The practical value of threat modeling is about “People and collaboration over processes, methodologies, and tools”, as stated in the Threat Modeling Manifesto and various discussions amongst practitioners. However, tooling certainly plays a role in the productive threat modeling.

Some useful features of software used for threat modeling

Threat Modeling as Code

Threat modeling as code enables developers to turn what’s in their job description, coding, into graphical representations of the systems they’re building that provide context for threat modeling activities.

This category of tooling includes pytm, an OWASP project led by Izar Tarandach.

Pytm is a Pythonic framework that achieves the following to facilitate threat modeling:

  • Enable developers with the to easily generate data flow diagrams or sequence diagrams, using dot or PlantUML
  • Allow security experts to supply threats to the system, based on vulnerabilities
  • Generate a report that includes diagrams and findings

More on automated reporting

Potential threats that may impact a system are not limited to security threats. They also include privacy and compliance related threats.

Adaptive tooling empowers users with automated reporting of these various types of threats to enable users to properly understand and mitigate the risks that face the systems within their organizations.

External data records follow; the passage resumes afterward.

-- ==== Sys2Proof/Laws/State.lean ====
section
/-! SUPPORT. One lemma for each field after each named update of the state, true by `rfl`. Fields that an update changes
by cases (a register in its bank, a cell, a memory-mapped register) are read through the accessors, in Laws/Ops.lean. -/

namespace Sys2Proof.Machine

/-! ### `setT` -/

@[simp] theorem State.setT_bankA (s : State) (b : Bool) : (s.setT b).bankA = s.bankA := rfl
@[simp] theorem State.setT_bankB (s : State) (b : Bool) : (s.setT b).bankB = s.bankB := rfl
@[simp] theorem State.setT_high (s : State) (b : Bool) : (s.setT b).high = s.high := rfl
@[simp] theorem State.setT_pc (s : State) (b : Bool) : (s.setT b).pc = s.pc := rfl
@[simp] theorem State.setT_pending (s : State) (b : Bool) : (s.setT b).pending = s.pending := rfl
@[simp] theorem State.setT_sr (s : State) (b : Bool) : (s.setT b).sr = setBit s.sr 0 b := rfl
@[simp] theorem State.setT_gbr (s : State) (b : Bool) : (s.setT b).gbr = s.gbr := rfl
@[simp] theorem State.setT_vbr (s : State) (b : Bool) : (s.setT b).vbr = s.vbr := rfl
@[simp] theorem State.setT_ssr (s : State) (b : Bool) : (s.setT b).ssr = s.ssr := rfl
@[simp] theorem State.setT_spc (s : State) (b : Bool) : (s.setT b).spc = s.spc := rfl
@[simp] theorem State.setT_sgr (s : State) (b : Bool) : (s.setT b).sgr = s.sgr := rfl
@[simp] theorem State.setT_dbr (s : State) (b : Bool) : (s.setT b).dbr = s.dbr := rfl
@[simp] theorem State.setT_mach (s : State) (b : Bool) : (s.setT b).mach = s.mach := rfl
@[simp] theorem State.setT_macl (s : State) (b : Bool) : (s.setT b).macl = s.macl := rfl
@[simp] theorem State.setT_pr (s : State) (b : Bool) : (s.setT b).pr = s.pr := rfl
@[simp] theorem State.setT_fpul (s : State) (b : Bool) : (s.setT b).fpul = s.fpul := rfl
@[simp] theorem State.setT_fpscr (s : State) (b : Bool) : (s.setT b).fpscr = s.fpscr := rfl
@[simp] theorem State.setT_fa (s : State) (b : Bool) : (s.setT b).fa = s.fa := rfl
@[simp] theorem State.setT_fb (s : State) (b : Bool) : (s.setT b).fb = s.fb := rfl
@[simp] theorem State.setT_pteh (s : State) (b : Bool) : (s.setT b).pteh = s.pteh := rfl
@[simp] theorem State.setT_ptel (s : State) (b : Bool) : (s.setT b).ptel = s.ptel := rfl
@[simp] theorem State.setT_ttb (s : State) (b : Bool) : (s.setT b).ttb = s.ttb := rfl
@[simp] theorem State.setT_tea (s : State) (b : Bool) : (s.setT b).tea = s.tea := rfl
@[simp] theorem State.setT_mmucr (s : State) (b : Bool) : (s.setT b).mmucr = s.mmucr := rfl
@[simp] theorem State.setT_traevt (s : State) (b : Bool) : (s.setT b).traevt = s.traevt := rfl
@[simp] theorem State.setT_expevt (s : State) (b : Bool) : (s.setT b).expevt = s.expevt := rfl
@[simp] theorem State.setT_intevt (s : State) (b : Bool) : (s.setT b).intevt = s.intevt := rfl
@[simp] theorem State.setT_mem (s : State) (b : Bool) : (s.setT b).mem = s.mem := rfl
@[simp] theorem State.setT_stale (s : State) (b : Bool) : (s.setT b).stale = s.stale := rfl
@[simp] theorem State.setT_asleep (s : State) (b : Bool) : (s.setT b).asleep = s.asleep := rfl
@[simp] theorem State.setT_events (s : State) (b : Bool) : (s.setT b).events = s.events := rfl
@[simp] theorem State.setT_free (s : State) (b : Bool) : (s.setT b).free = s.free := rfl
@[simp] theorem State.setT_devLog (s : State) (b : Bool) : (s.setT b).devLog = s.devLog := rfl
@[simp] theorem State.setT_cfg (s : State) (b : Bool) : (s.setT b).cfg = s.cfg := rfl

/-! ### `setS` -/

@[simp] theorem State.setS_bankA (s : State) (b : Bool) : (s.setS b).bankA = s.bankA := rfl
@[simp] theorem State.setS_bankB (s : State) (b : Bool) : (s.setS b).bankB = s.bankB := rfl
@[simp] theorem State.setS_high (s : State) (b : Bool) : (s.setS b).high = s.high := rfl
@[simp] theorem State.setS_pc (s : State) (b : Bool) : (s.setS b).pc = s.pc := rfl
@[simp] theorem State.setS_pending (s : State) (b : Bool) : (s.setS b).pending = s.pending := rfl
@[simp] theorem State.setS_sr (s : State) (b : Bool) : (s.setS b).sr = setBit s.sr 1 b := rfl
@[simp] theorem State.setS_gbr (s : State) (b : Bool) : (s.setS b).gbr = s.gbr := rfl
@[simp] theorem State.setS_vbr (s : State) (b : Bool) : (s.setS b).vbr = s.vbr := rfl
@[simp] theorem State.setS_ssr (s : State) (b : Bool) : (s.setS b).ssr = s.ssr := rfl
@[simp] theorem State.setS_spc (s : State) (b : Bool) : (s.setS b).spc = s.spc := rfl
@[simp] theorem State.setS_sgr (s : State) (b : Bool) : (s.setS b).sgr = s.sgr := rfl
@[simp] theorem State.setS_dbr (s : State) (b : Bool) : (s.setS b).dbr = s.dbr := rfl
@[simp] theorem State.setS_mach (s : State) (b : Bool) : (s.setS b).mach = s.mach := rfl
@[simp] theorem State.setS_macl (s : State) (b : Bool) : (s.setS b).macl = s.macl := rfl
@[simp] theorem State.setS_pr (s : State) (b : Bool) : (s.setS b).pr = s.pr := rfl
@[simp] theorem State.setS_fpul (s : State) (b : Bool) : (s.setS b).fpul = s.fpul := rfl
@[simp] theorem State.setS_fpscr (s : State) (b : Bool) : (s.setS b).fpscr = s.fpscr := rfl
@[simp] theorem State.setS_fa (s : State) (b : Bool) : (s.setS b).fa = s.fa := rfl
@[simp] theorem State.setS_fb (s : State) (b : Bool) : (s.setS b).fb = s.fb := rfl
@[simp] theorem State.setS_pteh (s : State) (b : Bool) : (s.setS b).pteh = s.pteh := rfl
@[simp] theorem State.setS_ptel (s : State) (b : Bool) : (s.setS b).ptel = s.ptel := rfl
@[simp] theorem State.setS_ttb (s : State) (b : Bool) : (s.setS b).ttb = s.ttb := rfl
@[simp] theorem State.setS_tea (s : State) (b : Bool) : (s.setS b).tea = s.tea := rfl
@[simp] theorem State.setS_mmucr (s : State) (b : Bool) : (s.setS b).mmucr = s.mmucr := rfl
@[simp] theorem State.setS_traevt (s : State) (b : Bool) : (s.setS b).traevt = s.traevt := rfl
@[simp] theorem State.setS_expevt (s : State) (b : Bool) : (s.setS b).expevt = s.expevt := rfl
@[simp] theorem State.setS_intevt (s : State) (b : Bool) : (s.setS b).intevt = s.intevt := rfl
@[simp] theorem State.setS_mem (s : State) (b : Bool) : (s.setS b).mem = s.mem := rfl
@[simp] theorem State.setS_stale (s : State) (b : Bool) : (s.setS b).stale = s.stale := rfl
@[simp] theorem State.setS_asleep (s : State) (b : Bool) : (s.setS b).asleep = s.asleep := rfl
@[simp] theorem State.setS_events (s : State) (b : Bool) : (s.setS b).events = s.events := rfl
@[simp] theorem State.setS_free (s : State) (b : Bool) : (s.setS b).free = s.free := rfl
@[simp] theorem State.setS_devLog (s : State) (b : Bool) : (s.setS b).devLog = s.devLog := rfl
@[simp] theorem State.setS_cfg (s : State) (b : Bool) : (s.setS b).cfg = s.cfg := rfl

/-! ### `setQMT` -/

@[simp] theorem State.setQMT_bankA (s : State) (q m t : Bool) : (s.setQMT q m t).bankA = s.bankA := rfl
@[simp] theorem State.setQMT_bankB (s : State) (q m t : Bool) : (s.setQMT q m t).bankB = s.bankB := rfl
@[simp] theorem State.setQMT_high (s : State) (q m t : Bool) : (s.setQMT q m t).high = s.high := rfl
@[simp] theorem State.setQMT_pc (s : State) (q m t : Bool) : (s.setQMT q m t).pc = s.pc := rfl
@[simp] theorem State.setQMT_pending (s : State) (q m t : Bool) : (s.setQMT q m t).pending = s.pending := rfl
@[simp] theorem State.setQMT_sr (s : State) (q m t : Bool) : (s.setQMT q m t).sr = setBit (setBit (setBit s.sr 8 q) 9 m) 0 t := rfl
@[simp] theorem State.setQMT_gbr (s : State) (q m t : Bool) : (s.setQMT q m t).gbr = s.gbr := rfl
@[simp] theorem State.setQMT_vbr (s : State) (q m t : Bool) : (s.setQMT q m t).vbr = s.vbr := rfl
@[simp] theorem State.setQMT_ssr (s : State) (q m t : Bool) : (s.setQMT q m t).ssr = s.ssr := rfl
@[simp] theorem State.setQMT_spc (s : State) (q m t : Bool) : (s.setQMT q m t).spc = s.spc := rfl
@[simp] theorem State.setQMT_sgr (s : State) (q m t : Bool) : (s.setQMT q m t).sgr = s.sgr := rfl
@[simp] theorem State.setQMT_dbr (s : State) (q m t : Bool) : (s.setQMT q m t).dbr = s.dbr := rfl
@[simp] theorem State.setQMT_mach (s : State) (q m t : Bool) : (s.setQMT q m t).mach = s.mach := rfl
@[simp] theorem State.setQMT_macl (s : State) (q m t : Bool) : (s.setQMT q m t).macl = s.macl := rfl
@[simp] theorem State.setQMT_pr (s : State) (q m t : Bool) : (s.setQMT q m t).pr = s.pr := rfl
@[simp] theorem State.setQMT_fpul (s : State) (q m t : Bool) : (s.setQMT q m t).fpul = s.fpul := rfl
@[simp] theorem State.setQMT_fpscr (s : State) (q m t : Bool) : (s.setQMT q m t).fpscr = s.fpscr := rfl
@[simp] theorem State.setQMT_fa (s : State) (q m t : Bool) : (s.setQMT q m t).fa = s.fa := rfl
@[simp] theorem State.setQMT_fb (s : State) (q m t : Bool) : (s.setQMT q m t).fb = s.fb := rfl
@[simp] theorem State.setQMT_pteh (s : State) (q m t : Bool) : (s.setQMT q m t).pteh = s.pteh := rfl
@[simp] theorem State.setQMT_ptel (s : State) (q m t : Bool) : (s.setQMT q m t).ptel = s.ptel := rfl
@[simp] theorem State.setQMT_ttb (s : State) (q m t : Bool) : (s.setQMT q m t).ttb = s.ttb := rfl
@[simp] theorem State.setQMT_tea (s : State) (q m t : Bool) : (s.setQMT q m t).tea = s.tea := rfl
@[simp] theorem State.setQMT_mmucr (s : State) (q m t : Bool) : (s.setQMT q m t).mmucr = s.mmucr := rfl
@[simp] theorem State.setQMT_traevt (s : State) (q m t : Bool) : (s.setQMT q m t).traevt = s.traevt := rfl
@[simp] theorem State.setQMT_expevt (s : State) (q m t : Bool) : (s.setQMT q m t).expevt = s.expevt := rfl
@[simp] theorem State.setQMT_intevt (s : State) (q m t : Bool) : (s.setQMT q m t).intevt = s.intevt := rfl
@[simp] theorem State.setQMT_mem (s : State) (q m t : Bool) : (s.setQMT q m t).mem = s.mem := rfl
@[simp] theorem State.setQMT_stale (s : State) (q m t : Bool) : (s.setQMT q m t).stale = s.stale := rfl
@[simp] theorem State.setQMT_asleep (s : State) (q m t : Bool) : (s.setQMT q m t).asleep = s.asleep := rfl
@[simp] theorem State.setQMT_events (s : State) (q m t : Bool) : (s.setQMT q m t).events = s.events := rfl
@[simp] theorem State.setQMT_free (s : State) (q m t : Bool) : (s.setQMT q m t).free = s.free := rfl
@[simp] theorem State.setQMT_devLog (s : State) (q m t : Bool) : (s.setQMT q m t).devLog = s.devLog := rfl
@[simp] theorem State.setQMT_cfg (s : State) (q m t : Bool) : (s.setQMT q m t).cfg = s.cfg := rfl

/-! ### `setSr` -/

@[simp] theorem State.setSr_bankA (s : State) (v : Word) : (s.setSr v).bankA = s.bankA := rfl
@[simp] theorem State.setSr_bankB (s : State) (v : Word) : (s.setSr v).bankB = s.bankB := rfl
@[simp] theorem State.setSr_high (s : State) (v : Word) : (s.setSr v).high = s.high := rfl
@[simp] theorem State.setSr_pc (s : State) (v : Word) : (s.setSr v).pc = s.pc := rfl
@[simp] theorem State.setSr_pending (s : State) (v : Word) : (s.setSr v).pending = s.pending := rfl
@[simp] theorem State.setSr_sr (s : State) (v : Word) : (s.setSr v).sr = v &&& srMask := rfl
@[simp] theorem State.setSr_gbr (s : State) (v : Word) : (s.setSr v).gbr = s.gbr := rfl
@[simp] theorem State.setSr_vbr (s : State) (v : Word) : (s.setSr v).vbr = s.vbr := rfl
@[simp] theorem State.setSr_ssr (s : State) (v : Word) : (s.setSr v).ssr = s.ssr := rfl
@[simp] theorem State.setSr_spc (s : State) (v : Word) : (s.setSr v).spc = s.spc := rfl
@[simp] theorem State.setSr_sgr (s : State) (v : Word) : (s.setSr v).sgr = s.sgr := rfl
@[simp] theorem State.setSr_dbr (s : State) (v : Word) : (s.setSr v).dbr = s.dbr := rfl
@[simp] theorem State.setSr_mach (s : State) (v : Word) : (s.setSr v).mach = s.mach := rfl
@[simp] theorem State.setSr_macl (s : State) (v : Word) : (s.setSr v).macl = s.macl := rfl
@[simp] theorem State.setSr_pr (s : State) (v : Word) : (s.setSr v).pr = s.pr := rfl
@[simp] theorem State.setSr_fpul (s : State) (v : Word) : (s.setSr v).fpul = s.fpul := rfl
@[simp] theorem State.setSr_fpscr (s : State) (v : Word) : (s.setSr v).fpscr = s.fpscr := rfl
@[simp] theorem State.setSr_fa (s : State) (v : Word) : (s.setSr v).fa = s.fa := rfl
@[simp] theorem State.setSr_fb (s : State) (v : Word) : (s.setSr v).fb = s.fb := rfl
@[simp] theorem State.setSr_pteh (s : State) (v : Word) : (s.setSr v).pteh = s.pteh := rfl
@[simp] theorem State.setSr_ptel (s : State) (v : Word) : (s.setSr v).ptel = s.ptel := rfl
@[simp] theorem State.setSr_ttb (s : State) (v : Word) : (s.setSr v).ttb = s.ttb := rfl
@[simp] theorem State.setSr_tea (s : State) (v : Word) : (s.setSr v).tea = s.tea := rfl
@[simp] theorem State.setSr_mmucr (s : State) (v : Word) : (s.setSr v).mmucr = s.mmucr := rfl
@[simp] theorem State.setSr_traevt (s : State) (v : Word) : (s.setSr v).traevt = s.traevt := rfl
@[simp] theorem State.setSr_expevt (s : State) (v : Word) : (s.setSr v).expevt = s.expevt := rfl
@[simp] theorem State.setSr_intevt (s : State) (v : Word) : (s.setSr v).intevt = s.intevt := rfl
@[simp] theorem State.setSr_mem (s : State) (v : Word) : (s.setSr v).mem = s.mem := rfl
@[simp] theorem State.setSr_stale (s : State) (v : Word) : (s.setSr v).stale = s.stale := rfl
@[simp] theorem State.setSr_asleep (s : State) (v : Word) : (s.setSr v).asleep = s.asleep := rfl
@[simp] theorem State.setSr_events (s : State) (v : Word) : (s.setSr v).events = s.events := rfl
@[simp] theorem State.setSr_free (s : State) (v : Word) : (s.setSr v).free = s.free := rfl
@[simp] theorem State.setSr_devLog (s : State) (v : Word) : (s.setSr v).devLog = s.devLog := rfl
@[simp] theorem State.setSr_cfg (s : State) (v : Word) : (s.setSr v).cfg = s.cfg := rfl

For example, Irius Risk, allow users to create reports, including compliance reports, among the analytics and reporting features the product includes.

What this means for you?

Some considerations in making decisions your team / organization may include the following.

  • The users of the threat modeling software: Developers? Security professionals? Product managers? Consider the goals and level of technical expertise of each user persona.
  • The desired types of outputs: What types of visual representations, reporting, analytics and integration will be useful for your case?
  • The ongoing discussion and cross-functional collaboration it facilitates: What type of meaningful discussion is the tooling, and its outputs, to facilitate?

Conclusion / Key Takeaways

Threat modeling is an iterative process, consisting of multiple activities and involving multiple stakeholders.

Tooling can help to facilitate such processes and discussion, making them automated and scalable.